DM Monitoring
Beijing: President Xi Jinping gave another shot in the arm to the China International Import Expo (CIIE), a major platform he had initiated to bolster global trade, by announcing a fresh round of opening-up measures on November 4.
“Our aim is to turn the China market into a market for the world, a market shared by all, and a market accessible to all,” Xi said while delivering a keynote speech via video link at the opening ceremony of the Third CIIE. The expo was convened as scheduled following China’s successful containment of the novel coronavirus disease (COVID-19).
Stronger impetus
To achieve such an aim, Xi stressed nurturing new pacesetters of opening up, growing foreign trade innovatively, improving business environment, and deepening bilateral, multilateral and regional cooperation.
He said China will continue to leverage the pioneering role of pilot free trade zones (FTZs) and free trade ports in steering opening up, introduce a negative list for cross-border service trade and open still wider in areas like the digital economy and the Internet.
The catalog of technologies prohibited or restricted from import will be shortened, foreign-related legal framework will be more open and transparent, and intellectual property protection will be strengthened, Xi said.
He said China stands ready to sign high-standard free trade agreements with more countries, and will work with related countries to promote high-quality Belt and Road cooperation and build a community with a shared future for humanity.
Notwithstanding COVID-19, China’s pace of opening up has not been hindered but quickened. The items on the national negative list for foreign investment have been cut from 40 to 33 and the number of pilot FTZs has increased from 18 to 21.
With the Foreign Investment Law taking effect on January 1, foreign investors’ interests have better protection.
Growing appeal
At a time when the pandemic has added more uncertainties and challenges to the global economy, convening the import expo offline as scheduled shows China’s major strategic achievements in containing COVID-19 as well as its economic resilience.
China is the first major economy to return to growth from the economic fallout of the COVID-19 epidemic with its economy expanding 0.7 percent year on year in the first nine months.
In the same period, its foreign trade of goods totaled 23.12 trillion yuan ($3.46 trillion), up 0.7 percent year on year, and paid-in foreign investment rose 5.2 percent from a year earlier.
Multinational companies have gravitated toward the weeklong expo as a vote of confidence in the Chinese economy, with a lot of them becoming regulars at the annual event.
Up to 70 percent of the world’s top 500 companies that participated in the first two expos were seen this year, and the average exhibition area for the world’s top 500 companies and industry leaders increased by 14 percent year on year.
This year’s expo is believed to be one of the largest events across the world in 2020.

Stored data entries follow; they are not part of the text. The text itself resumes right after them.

-- ==== Sys2Proof/Machine/State.lean ====
section
/-! DEFINITION. All state of the block (10_state.md), as plain data; the values after construction,
the only reset (R50, R51, R330); the reasons a step can stop. -/

namespace Sys2Proof.Machine

/-- Bytes stored per sector in the image and in the cache (R22). -/
inductive SectorSize where
  | s256
  | s512
  deriving DecidableEq, Repr

/-- The transfer phase of a channel (R34). -/
inductive Phase where
  | ready
  | pioOut
  | pioIn
  deriving DecidableEq, Repr

/-- The state of the card's receiver (R41). -/
inductive CommandState where
  | waitingForCommand
  | waitingForData0
  | waitingForData1
  | waitingForData2
  | waitingForData3
  | waitingForCrc
  | waitingForDataToken
  | waitingForData
  | waitingForDataCrc1
  | waitingForDataCrc2
  deriving DecidableEq, Repr

/-- How far the erase handshake has come: the `None`, `Start` and `End` of R46. -/
inductive EraseSequence where
  | closed
  | started
  | ended
  deriving DecidableEq, Repr

/-- The error results of the insert calls, the only ones the block returns (R130, R131, R81). -/
inductive InsertError where
  | invalidFormat
  | ioError
  | insertRejected
  deriving DecidableEq, Repr

/-- What a host operation returns to the host (R12, R93). The model's own field (log 22). -/
inductive Result where
  | nothing
  | byte (b : Byte)
  | flag (b : Bool)
  | ok
  | error (e : InsertError)
  deriving DecidableEq, Repr

/-- The write-back cache of a drive (R52): sector number and packed bytes, keys strictly rising. -/
abbrev Cache := List (Nat × List Byte)

/-- Sparse bytes: addresses strictly rising, no entry equal to what an unlisted address reads as. -/
abbrev Mem := List Host.Cell

/-- A drive record, created by insert and destroyed by eject (R21, R22). -/
structure Drive where
  /-- The handle of the image: the number of its file (log 11). -/
  image : Nat
  dataOffset : Nat
  sectorSize : SectorSize
  cylinders : BitVec 16
  heads : BitVec 16
  sectors : BitVec 16
  identity : Vector Byte 106
  error : Byte
  status : Byte
  cache : Cache
  deriving DecidableEq, Repr

/-- An ATA channel (R20, R21, R26 to R36). -/
structure Channel where
  databus : Databus
  drive0 : Option Drive
  drive1 : Option Drive
  selected : DriveUnit
  feature : Byte
  sectorCount : Byte
  sector : Byte
  cylinderLow : Byte
  cylinderHigh : Byte
  head : Byte
  data2 : Byte
  phase : Phase
  datacounter : Nat
  buffer : Sector
  deriving DecidableEq, Repr

/-- What the card slot holds: the drive, and the two values derived at insert (R39). -/
structure Medium where
  drive : Drive
  totalSectors : Nat
  cSize : Nat
  deriving DecidableEq, Repr

/-- The card controller (R39 to R48). -/
structure Card where
  slot : Option Medium
  r1Status : Byte
  commandState : CommandState
  currentCommand : BitVec 6
  arg0 : Byte
  arg1 : Byte
  arg2 : Byte
  arg3 : Byte
  sendBuffer : Sector
  dataCount : Nat
  responseBuffer : Vector Byte 516
  rd : Nat
  wr : Nat
  eraseSequence : EraseSequence
  eraseStart : BitVec 32
  eraseEnd : BitVec 32
  cmd8Issued : Bool
  cmd55Issued : Bool
  deriving DecidableEq, Repr

/-- The file platform behind the block (R80, R82), with the model's own bookkeeping of free inputs. -/
structure Env where
  /-- The bytes of every image file (log 11). -/
  files : Mem
  /-- The answers of the environment to the next file operations, oldest first (log 8). -/
  fileScript : List Bool
  /-- How many file operations the free oracle has answered (log 8). -/
  fileAsked : Nat
  /-- How often free values other than FileOK have been taken (log 8). -/
  freeUsed : Nat
  deriving DecidableEq, Repr

/-- The machine: one channel, one card, the parameters, the file platform, the host operations not
yet performed (oldest first), and what the last one returned. -/
structure State where
  cfg : Params
  chan : Channel
  card : Card
  env : Env
  inbox : List Xact
  result : Result
  deriving DecidableEq, Repr

/-- The reasons for a fault. -/
inductive Fault where
  /-- Raised by step when a transaction names an ATA register index 9 to 15: an address that does
  not exist (R60, R90). Safe: the machine stops where the spec gives the access no meaning. -/
  | noSuchRegister (index : Nat)
  deriving DecidableEq, Repr

/-- The reasons for a refusal. -/
inductive Refusal where
  /-- Raised by exec for an instruction that has no meaning yet. Safe. -/
  | notModelled (mnemonic : String)
  /-- Raised by step for bytes that are no transaction of their format. Safe. -/
  | notATransaction (e : DecodeError)
  /-- Raised by ATA_INSERT and MMC_INSERT when the slot is not empty (R141). Safe: outside the host
  duties the spec gives the call no meaning, and says to refuse it. -/
  | slotOccupied
  /-- Raised by eject, commit and dirty when the slot is empty (R141). Safe, as above. -/
  | slotEmpty
  /-- Raised by ATA_INSERT and ATA_EJECT while the phase is not Ready (R141, R340). Safe, as above. -/
  | transferOpen
  /-- Raised by MMC_EJECT while the receiver is not waiting for a command (R141, R340). Safe, as
  above. -/
  | frameOpen
  /-- Raised by the insert calls for an image that the other instance holds: R314 and U14 give two
  instances on one image no meaning. Safe, as above. -/
  | imageShared
  deriving DecidableEq, Repr

/-! ### After construction -/

/-- A channel after `ATA_NEW databus` (R50), given the values that R50 leaves unspecified. -/
def Channel.fresh (p : Params) (databus : Databus) (feature data2 : Byte) (buffer : Sector) :
    Channel :=
  { databus, drive0 := none, drive1 := none, selected := .master, feature,
    sectorCount := p.ataReset.sectorCount, sector := p.ataReset.sector,
    cylinderLow := p.ataReset.cylinderLow, cylinderHigh := p.ataReset.cylinderHigh,
    head := p.ataReset.head, data2, phase := .ready, datacounter := 0, buffer }

/-- A card controller after `MMC_NEW` (R51), given the values that R51 leaves unspecified. -/
def Card.fresh (p : Params) (currentCommand : BitVec 6) (arg0 arg1 arg2 arg3 : Byte)
    (sendBuffer : Sector) (responseBuffer : Vector Byte 516) (eraseStart eraseEnd : BitVec 32) :
    Card :=
  { slot := none, r1Status := r1AtReset p, commandState := .waitingForCommand, currentCommand,
    arg0, arg1, arg2, arg3, sendBuffer, dataCount := 0, responseBuffer, rd := 0, wr := 0,
    eraseSequence := .closed, eraseStart, eraseEnd, cmd8Issued := false, cmd55Issued := false }

/-- The state right after construction: R50 under the 8-bit policy (log 15), R51, unspecified values
zero (log 14), no file byte listed, no host operation waiting. -/
def State.reset : State :=
  { cfg := paramsDefault
    chan := Channel.fresh paramsDefault .d8 0 0 (Vector.replicate 512 0)
    card := Card.fresh paramsDefault 0 0 0 0 0 (Vector.replicate 512 0) (Vector.replicate 516 0) 0 0
    env := { files := [], fileScript := [], fileAsked := 0, freeUsed := 0 }
    inbox := []
    result := .nothing }

end Sys2Proof.Machine
end

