-- ==== Sys2Proof/Machine/Ops.lean ====
section
/-! DEFINITION. The named operations over memory, cache, files, drives and registers that the
meanings share. The block takes no exception and returns from none (R300, R308, R309); recording an
error in band, which stands in its place, is `recordError`. -/

namespace Sys2Proof.Machine

/-! ### Sparse memory -/

/-- What an unlisted address reads as (log 11). -/
def unlistedByte : Byte := 0x00

/-- The byte at an address. -/
def readByte : Mem → Nat → Byte
  | [], _ => unlistedByte
  | (a, b) :: rest, x => if x = a then b else if x < a then unlistedByte else readByte rest x

/-- Put a byte in front of a memory whose addresses are all above, unless it is the unlisted byte. -/
def consByte (x : Nat) (v : Byte) (rest : Mem) : Mem :=
  if v = unlistedByte then rest else (x, v) :: rest

/-- Store a byte, keeping the canonical form. -/
def writeByte : Mem → Nat → Byte → Mem
  | [], x, v => consByte x v []
  | (a, b) :: rest, x, v =>
    if x < a then consByte x v ((a, b) :: rest)
    else if x = a then consByte x v rest
    else (a, b) :: writeByte rest x v

/-- n bytes from an address on. -/
def readBytes (m : Mem) (addr n : Nat) : List Byte := (List.range n).map fun i => readByte m (addr + i)

/-- Store bytes from an address on. -/
def writeBytes : Mem → Nat → List Byte → Mem
  | m, _, [] => m
  | m, addr, b :: bs => writeBytes (writeByte m addr b) (addr + 1) bs

/-- Every address of a memory is above x. -/
def Mem.above (x : Nat) : Mem → Bool
  | [] => true
  | (a, _) :: _ => decide (x < a)

/-- The canonical form: addresses strictly rising, no entry equal to the unlisted byte. -/
def Mem.wf : Mem → Bool
  | [] => true
  | (a, b) :: rest => b != unlistedByte && Mem.above a rest && Mem.wf rest

/-! ### Files -/

/-- Addresses set apart for one file; no offset of R65 reaches it (log 11). -/
def fileSpan : Nat := 2 ^ 64

/-- The address of an offset of a file. -/
def fileAddr (image offset : Nat) : Nat := image * fileSpan + offset

/-- n bytes of a file. -/
def Env.fileBytes (e : Env) (image offset n : Nat) : List Byte :=
  readBytes e.files (fileAddr image offset) n

/-- `FileOK`: the answer to the next file operation, and the environment after giving it (R80,
log 8). -/
def Env.ask (e : Env) : Bool × Env :=
  match e.fileScript with
  | answer :: rest => (answer, { e with fileScript := rest })
  | [] => (Config.fileOK e.fileAsked, { e with fileAsked := e.fileAsked + 1 })

/-- Two file operations, the second tried only if the first succeeds: open and read the header,
seek and read, seek and write. Answers whether each succeeded. -/
def Env.askTwice (e : Env) : (Bool × Bool) × Env :=
  if e.ask.1 then ((true, e.ask.2.ask.1), e.ask.2.ask.2) else ((false, false), e.ask.2)

/-- What a failed write leaves of old and new bytes: each byte one of the two (R137, log 9). -/
def tornBytes (k : Nat) (old new : List Byte) : List Byte :=
  (List.range new.length).map fun i =>
    if Config.tornByte k i then new.getD i 0 else old.getD i 0

/-! ### Packing (R66, R134, R136) -/

/-- Every other byte of a list, from the first. -/
def everyOther : List Byte → List Byte
  | [] => []
  | [b] => [b]
  | b :: _ :: rest => b :: everyOther rest

/-- Each byte followed by 0xFF. -/
def interleaveFF : List Byte → List Byte
  | [] => []
  | b :: rest => b :: 0xFF :: interleaveFF rest

/-- `pack(v)` (R136). -/
def pack (size : SectorSize) (v : Sector) : List Byte :=
  match size with
  | .s512 => v.toList
  | .s256 => everyOther v.toList

/-- `unpack(p)` (R134). -/
def unpack (size : SectorSize) (p : List Byte) : Sector :=
  match size with
  | .s512 => blockOf 512 p
  | .s256 => blockOf 512 (interleaveFF p)

/-! ### The cache (R52) -/

/-- The entry of a sector. -/
def cacheFind : Cache → Nat → Option (List Byte)
  | [], _ => none
  | (k, p) :: rest, n => if n = k then some p else cacheFind rest n

/-- Insert or replace the entry of a sector, keys kept strictly rising. -/
def cacheUpsert : Cache → Nat → List Byte → Cache
  | [], n, p => [(n, p)]
  | (k, q) :: rest, n, p =>
    if n < k then (n, p) :: (k, q) :: rest
    else if n = k then (n, p) :: rest
    else (k, q) :: cacheUpsert rest n p

/-- Remove the entry of a sector. -/
def cacheErase : Cache → Nat → Cache
  | [], _ => []
  | (k, q) :: rest, n => if n = k then rest else (k, q) :: cacheErase rest n

/-! ### The sector primitives -/

/-- `MemRead(d, n, 512)`: the cache entry, else the image; `none` is IoFail (R133). -/
def memRead (d : Drive) (n : Nat) (e : Env) : Option Sector × Env :=
  match cacheFind d.cache n with
  | some p => (some (unpack d.sectorSize p), e)
  | none =>
    if e.askTwice.1.2 then
      (some (unpack d.sectorSize
        (e.fileBytes d.image (d.sectorOffset n) d.sectorSize.bytes)), e.askTwice.2)
    else (none, e.askTwice.2)

/-- `MemWrite(d, n, 512, v)`: into the cache only; it cannot fail (R135). -/
def memWrite (d : Drive) (n : Nat) (v : Sector) : Drive :=
  { d with cache := cacheUpsert d.cache n (pack d.sectorSize v) }

/-- The bytes of logical sector n as the store would give them now, no file operation failing
(`Sector(d, n)` of R67). -/
def sectorOf (d : Drive) (n : Nat) (e : Env) : Sector :=
  match cacheFind d.cache n with
  | some p => unpack d.sectorSize p
  | none => unpack d.sectorSize (e.fileBytes d.image (d.sectorOffset n) d.sectorSize.bytes)

/-! ### Commit (R137) -/

/-- Insert an entry behind those of lower or equal rank. -/
def insertRanked (rank : Nat → Nat) (x : Nat × List Byte) :
    List (Nat × List Byte) → List (Nat × List Byte)
  | [] => [x]
  | y :: rest => if rank x.1 < rank y.1 then x :: y :: rest else y :: insertRanked rank x rest

/-- The order in which a commit visits the entries: rising rank, which is any order (log 10). -/
def commitOrder (rank : Nat → Nat) : Cache → List (Nat × List Byte)
  | [] => []
  | x :: rest => insertRanked rank x (commitOrder rank rest)

/-- Where an entry's bytes go in the files (R65, R137). -/
def entryAddr (d : Drive) (entry : Nat × List Byte) : Nat :=
  fileAddr d.image (d.sectorOffset entry.1)

/-- The files after an entry was written. -/
def commitWritten (d : Drive) (entry : Nat × List Byte) (e : Env) : Env :=
  { e with files := writeBytes e.files (entryAddr d entry) entry.2 }

/-- The files after the write of an entry failed: old bytes, new bytes or a mixture (log 9). -/
def commitTorn (d : Drive) (entry : Nat × List Byte) (e : Env) : Env :=
  { e with
      files := writeBytes e.files (entryAddr d entry)
        (tornBytes e.freeUsed (readBytes e.files (entryAddr d entry) entry.2.length) entry.2)
      freeUsed := e.freeUsed + 1 }

/-- One entry of a commit: seek, write; removed if both succeed, kept otherwise. -/
def commitEntry (de : Drive × Env) (entry : Nat × List Byte) : Drive × Env :=
  if de.2.askTwice.1.1 then
    if de.2.askTwice.1.2 then
      ({ de.1 with cache := cacheErase de.1.cache entry.1 },
        commitWritten de.1 entry de.2.askTwice.2)
    else (de.1, commitTorn de.1 entry de.2.askTwice.2)
  else (de.1, de.2.askTwice.2)

/-- COMMIT: every entry is tried once; a failure does not stop the loop (R137). -/
def commit (d : Drive) (e : Env) : Drive × Env :=
  (commitOrder (Config.commitRank e.freeUsed) d.cache).foldl commitEntry
    (d, { e with freeUsed := e.freeUsed + 1 })

/-- `dirty`: has the cache an entry (R138)? -/
def Drive.dirty (d : Drive) : Bool := !d.cache.isEmpty

/-! ### Opening an image (R130) -/

/-- The drive that a valid header describes (R130, R64). -/
def driveOfHeader (p : Params) (image : Nat) (header : List Byte) : Drive :=
  { image, dataOffset := headerDataOffset header, sectorSize := headerSectorSize header,
    cylinders := wordAt (headerIdentity header) 1, heads := wordAt (headerIdentity header) 3,
    sectors := wordAt (headerIdentity header) 6, identity := headerIdentity header,
    error := p.ataReset.error, status := p.ataReset.status, cache := [] }

/-- Open an image, read its header and build the drive, or the error result (R130). -/
def openDrive (p : Params) (image : Nat) (e : Env) : Except InsertError Drive × Env :=
  if e.askTwice.1.2 then
    if headerValid (e.fileBytes image 0 headerLength) then
      (.ok (driveOfHeader p image (e.fileBytes image 0 headerLength)), e.askTwice.2)
    else (.error .invalidFormat, e.askTwice.2)
  else (.error .ioError, e.askTwice.2)

/-! ### Drive slots -/

/-- The slot of a unit. -/
def Channel.drive (c : Channel) : DriveUnit → Option Drive
  | .master => c.drive0
  | .slave => c.drive1

/-- Put a content into the slot of a unit. -/
def Channel.setDrive (c : Channel) (u : DriveUnit) (d : Option Drive) : Channel :=
  match u with
  | .master => { c with drive0 := d }
  | .slave => { c with drive1 := d }

/-- `drv`: the selected drive, if present (R12). -/
def Channel.drv (c : Channel) : Option Drive := c.drive c.selected

/-- Change the selected drive, if present. -/
def Channel.mapDrv (f : Drive → Drive) (c : Channel) : Channel :=
  c.setDrive c.selected (c.drv.map f)

/-- Does a slot content hold this image? -/
def holdsImage (d : Option Drive) (image : Nat) : Bool :=
  match d with
  | some d => d.image == image
  | none => false

/-! ### State updates -/

/-- Change the channel. -/
def State.mapChan (f : Channel → Channel) (s : State) : State := { s with chan := f s.chan }

/-- Change the card. -/
def State.mapCard (f : Card → Card) (s : State) : State := { s with card := f s.card }

/-- `return v`: what the host gets (R12, log 22). -/
def State.returns (r : Result) (s : State) : State := { s with result := r }

/-- An operation that completes and returns a result: its next state. -/
def completes (r : Result) (s : State) : Host.Outcome State Fault Refusal := .next (s.returns r)

/-! ### Errors in band, and the end of a transfer -/

/-- `status.ERR <- 1; error <- code`, the way every ATA error is recorded (R300, R306). -/
def recordError (code : Byte) (d : Drive) : Drive := { d with status := setErr d.status, error := code }

/-- `phase <- Ready; drv.status.DRQ <- 0`. -/
def endTransfer (c : Channel) : Channel :=
  { c.mapDrv (fun d => { d with status := clearDrq d.status }) with phase := .ready }

/-- Enter a phase with the counter at the start of the buffer and DRQ set. -/
def openTransfer (phase : Phase) (c : Channel) : Channel :=
  { c.mapDrv (fun d => { d with status := setDrq d.status }) with phase := phase, datacounter := 0 }

end Sys2Proof.Machine
end

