-- ==== Sys2Proof/Machine/Step.lean ====
section
/-! DEFINITION. One step: the oldest pending host operation, from start to end (R5, R350). -/

namespace Sys2Proof.Machine

/-- One step. With no host operation pending the block does nothing (R5). -/
def step (s : State) : Host.Outcome State Fault Refusal :=
  match fetch s with
  | none => .next s
  | some (x, s') =>
    match decode s.card.cmd55Issued x with
    | .ok i => exec i s'
    | .error (.noSuchRegister index) => .fault (.noSuchRegister index)
    | .error e => .refused (.notATransaction e)

/-- The state with the instruction of a table number as its next host operation, and with the mode
bit under which the table reads it if it is a frame (R103, log 1, log 4). -/
def State.withFetchWord (s : State) (nbits w : Nat) : State :=
  putNext (tableXact nbits w)
    (if (tableXact nbits w).fmt = .mmcFrame then setFrameMode (tableApp nbits w) s else s)

end Sys2Proof.Machine
end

“China will be probably one of the only countries in the world where the market will be still growing,” Jean-Paul Agon, CEO of L’Oreal, said, adding that the conglomerate’s sales on the Chinese mainland grew by 30 percent in the second quarter.
Agon said L’Oreal is improving its performance in e-commerce in the rest of the world thanks to what it has learned in China.
With a total population of 1.4 billion and a middle-income group that exceeds 400 million, China has a tremendously huge market that is the most promising in the world. Its goods import is estimated to top $22 trillion in the coming decade.
Trade propeller
The expo is the world’s first import expo held at the national level, an innovation in the history of global trade. Since its debut, the platform for international procurement, investment promotion, cultural exchange, and open cooperation has evolved into an international public good.
The inaugural expo in 2018 drew more than 3,600 exhibitors from 172 countries, regions and international organizations, and attracted more than 400,000 buyers, who agreed on some $57.83 billion of intended deals in six days. The second expo was attended by exhibitors from a total of 181 countries, regions and international organizations, and attracted more than 3,800 enterprises who reached $71.13 billion worth of tentative deals for one-year purchases of goods and services.
Cecilia Qi, Vice President and General Manager of Pharma and Vaccines, GSK China, said the CIIE provides China with a platform to embrace openness and showcase innovative results, and also brings opportunities for mutual benefits and inclusiveness to the world.
The CIIE has generated a “spillover effect” that keeps accelerating the reception of many innovative products in China, she said.
Jerry Zhang, Executive Vice Chairman and CEO of Standard Chartered Bank (China) Limited, said, “China is transforming from a large trading country to a trading powerhouse, and has become an important engine of economic globalization and a stabilizing factor in international trade.”